Here is an example of what the output may look like:

[2015-02-19 17:17:03][MCPP::Simulation] starting... Number of walkers = 125000000, original seed = 0
[2015-02-19 17:17:03][MCPP::Simulation] starting... Number of walkers = 125000000, original seed = 1
[2015-02-19 17:17:03][MCPP::Simulation] starting... Number of walkers = 125000000, original seed = 2
[2015-02-19 17:17:03][MCPP::Simulation] starting... Number of walkers = 125000000, original seed = 3
[2015-02-19 17:17:03][MCPP::Simulation] starting... Number of walkers = 125000000, original seed = 7
[2015-02-19 17:17:03][MCPP::Simulation] starting... Number of walkers = 125000000, original seed = 5
[2015-02-19 17:17:03][MCPP::Simulation] starting... Number of walkers = 125000000, original seed = 6
[2015-02-19 17:17:03][MCPP::Simulation] starting... Number of walkers = 125000000, original seed = 4
[2015-02-19 17:17:04][MCPP::Simulation]
================
transmitted: 454581567
ballistic: 225229317
reflected: 278973129
back-reflected: 41231183
Completed in 6871 seconds
================

While the simulation runs, you can query its progress by sending a USR2 signal to the process. To do this, open another shell and issue:

$ killall -USR2 example.py

or

$ kill -USR2 [pid of your process]

Once the simulation has ended, the histogrammed data is saved in an H5 file named example.h5 as was specified in the script.
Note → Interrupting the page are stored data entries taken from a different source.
/-- A rotation that is idle has no step to give way. -/
theorem abandonRot_idle {slice : Nat} {s : State} (idle : (rotOf s slice).stage = 0) (still : (rotOf s slice).move = none) :
    abandonRot slice s = setRot slice (fun r => r) s := by
  unfold abandonRot
  dsimp only
  rw [idle, still]
  change setRot slice (fun r => { r with stage := 0, move := none, spare := if r.stage == 3 then none else r.spare }) s = _
  refine setRot_congr ?_
  generalize rotOf s slice = r at idle still ⊢
  cases r
  subst idle still
  rfl

theorem exec_targetedTestStart_bank {s : State} {k u b sp : Nat} {r : Rot} {q : List Nat} (ready : s.fw.ready = true) (bank : k < 16)
    (unit : u < 17) (queue : s.kiln.queue = (17 * k + u) :: q) (at_ : s.kiln.banks.get k = r) (idle : r.stage = 0) (still : r.move = none)
    (spare : r.spare = some sp) (other : sp ≠ u) (serves : r.logicalOf 16 u = some b) (placed : bankPlaced s k b = true) :
    ∃ t, exec (.targetedTestStart (17 * k + u)) s = .next t ∧ t.kiln.queue = q.filter (· != 17 * k + u) ∧
      t.kiln.banks.get k = { r with stage := 2, move := some { logical := b, phys := u, targeted := true } } ∧
      core { t with kiln := s.kiln } = core s := by
  have cls := bank_class bank unit
  have free : targetedBusy s (17 * k + u) = false := by
    unfold targetedBusy
    rw [cls, rotOf_bank bank unit, at_, still]
    rfl
  refine ⟨_, exec_targetedTestStart_queued ready free (by rw [queue, List.find?_cons, sameResource_self]), ?_⟩
  rw [queue, filter_head]
  generalize eq : ({ s with kiln := { s.kiln with queue := q.filter (· != 17 * k + u) } } : State) = v
  have here : v.kiln.banks.get k = r := by rw [← eq]; exact at_
  have rot : rotOf v (17 * k + u) = r := (rotOf_bank bank unit v).trans here
  have begins : beginTest (17 * k + u) true v = rotTest (17 * k + u) true (abandonRot (17 * k + u) v) := by
    unfold beginTest
    rw [cls]
    rfl
  have after_ : rotTest (17 * k + u) true (withBank k r v) =
      withBank k { r with stage := 2, move := some { logical := b, phys := u, targeted := true } } v := by
    have again : (withBank k r v).kiln.banks.get k = r := get_withBank ..
    have stays : bankPlaced (withBank k r v) k b = true := by rw [← eq]; exact placed
    unfold rotTest
    dsimp only
    rw [rotOf_bank bank unit, again, bank_unit bank unit, bank_logicalCount bank unit, serves,
      if_neg (by simpa [spare] using other)]
    refine (if_pos (by simp [spare])).trans ?_
    rw [beginMove_bank bank unit again, if_pos stays, withBank_withBank]
  rw [begins, abandonRot_idle (by rw [rot, idle]) (by rw [rot, still]), setRot_bank bank unit, here, after_, get_withBank, ← eq]
  exact ⟨rfl, rfl, rfl⟩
This file contains several datasets, you can list them with the command

$ h5ls example.h5
photon-counters Dataset {4}
points Dataset {20001, 2}
points_vs_times Dataset {201, 502}
sample Dataset {4, 4/Inf}
times Dataset {501, 3}

Notice the three datasets containg the histograms that were defined in the Python script: points, times and points_vs_times. You can inspect the file contents using a graphical viewer:

$ hdfview example.h5

or you can extract single datasets as text files:

$ h5totxt -d [dataset name] example.h5 > dataset.txt

In MATLAB you can directly load a dataset with:

hdf5read('example.h5', 'dataset_name')

C++ Tutorial

#include <stdio.h>
#include <MCPlusPlus/simulation.h>
using namespace MCPP;
int main(int argc, char *argv[])
{
// define a sample consisting of two layers of different materials
Sample *sample = new Sample();
Material *mat = new Material();
mat->n = 1.5;
mat->g = 0;
mat->ls = 1000;
sample->addLayer(mat,1000); //add a layer of material mat and thickness 1000um
Material *mat2 = new Material();
mat2->n = 1.3;
mat2->g = 0.5;
mat2->ls = 700;
sample->addLayer(mat2,700);
Vacuum *vacuum = new Vacuum();
sample->setSurroundingEnvironment(vacuum);
// define a photon source
Source *source = new PencilBeamSource(0);
// define the main simulation object, simulate 1e6 photons using 8 parallel threads.
// note that each thread will use increasing seeds starting from 0
Simulation *sim = new Simulation(0);
sim->setSample(sample);
sim->setSource(source);
sim->setNPhotons(1000000);
sim->setNThreads(8);
sim->setSeed(0);
sim->setOutputFileName("example.h5");
// define and add several histograms to the simulation
Histogram *hist;
// 1) a histogram of the exit times
hist = new Histogram(0);
hist->setDataDomain(DATA_TIMES);
hist->setPhotonTypeFlags(FLAG_TRANSMITTED);
hist->setMax(1000);
hist->setBinSize(2);
hist->setName("times");
hist->addMomentExponent(2); //compute spatial variance
sim->addHistogram(hist);
// 2) a histogram of the exit distances from the center
hist = new Histogram(0);
hist->setDataDomain(DATA_POINTS);
hist->setPhotonTypeFlags(FLAG_TRANSMITTED);
hist->setMax(1000000);
hist->setBinSize(50);
hist->setName("points");
sim->addHistogram(hist);
// 3) a bivariate histogram of the exit distances as a function of time
hist = new Histogram(0);
hist->setDataDomain(DATA_POINTS, DATA_TIMES);
hist->setPhotonTypeFlags(FLAG_TRANSMITTED);
hist->setMax(100000,1000);
hist->setBinSize(500,2);
hist->setName("points_vs_times");
sim->addHistogram(hist);
sim->run();
return 0;
}

Create a file example.py with the contents shown above. You can find this file also in the examples folder of the source tarball. Then compile it:

g++ -I/home/yourname/local/include -L/home/yourname/local/lib example.cpp -o example /home/yourname/local/lib/libMCPlusPlus.a -lhdf5 -lhdf5_cpp -lboost_thread -lboost_system

assuming again MCPlusPlus installed in /home/yourname/local/, and run it:

$ ./example

See the last part of Python Tutorial for an explanation of how to examine the output data.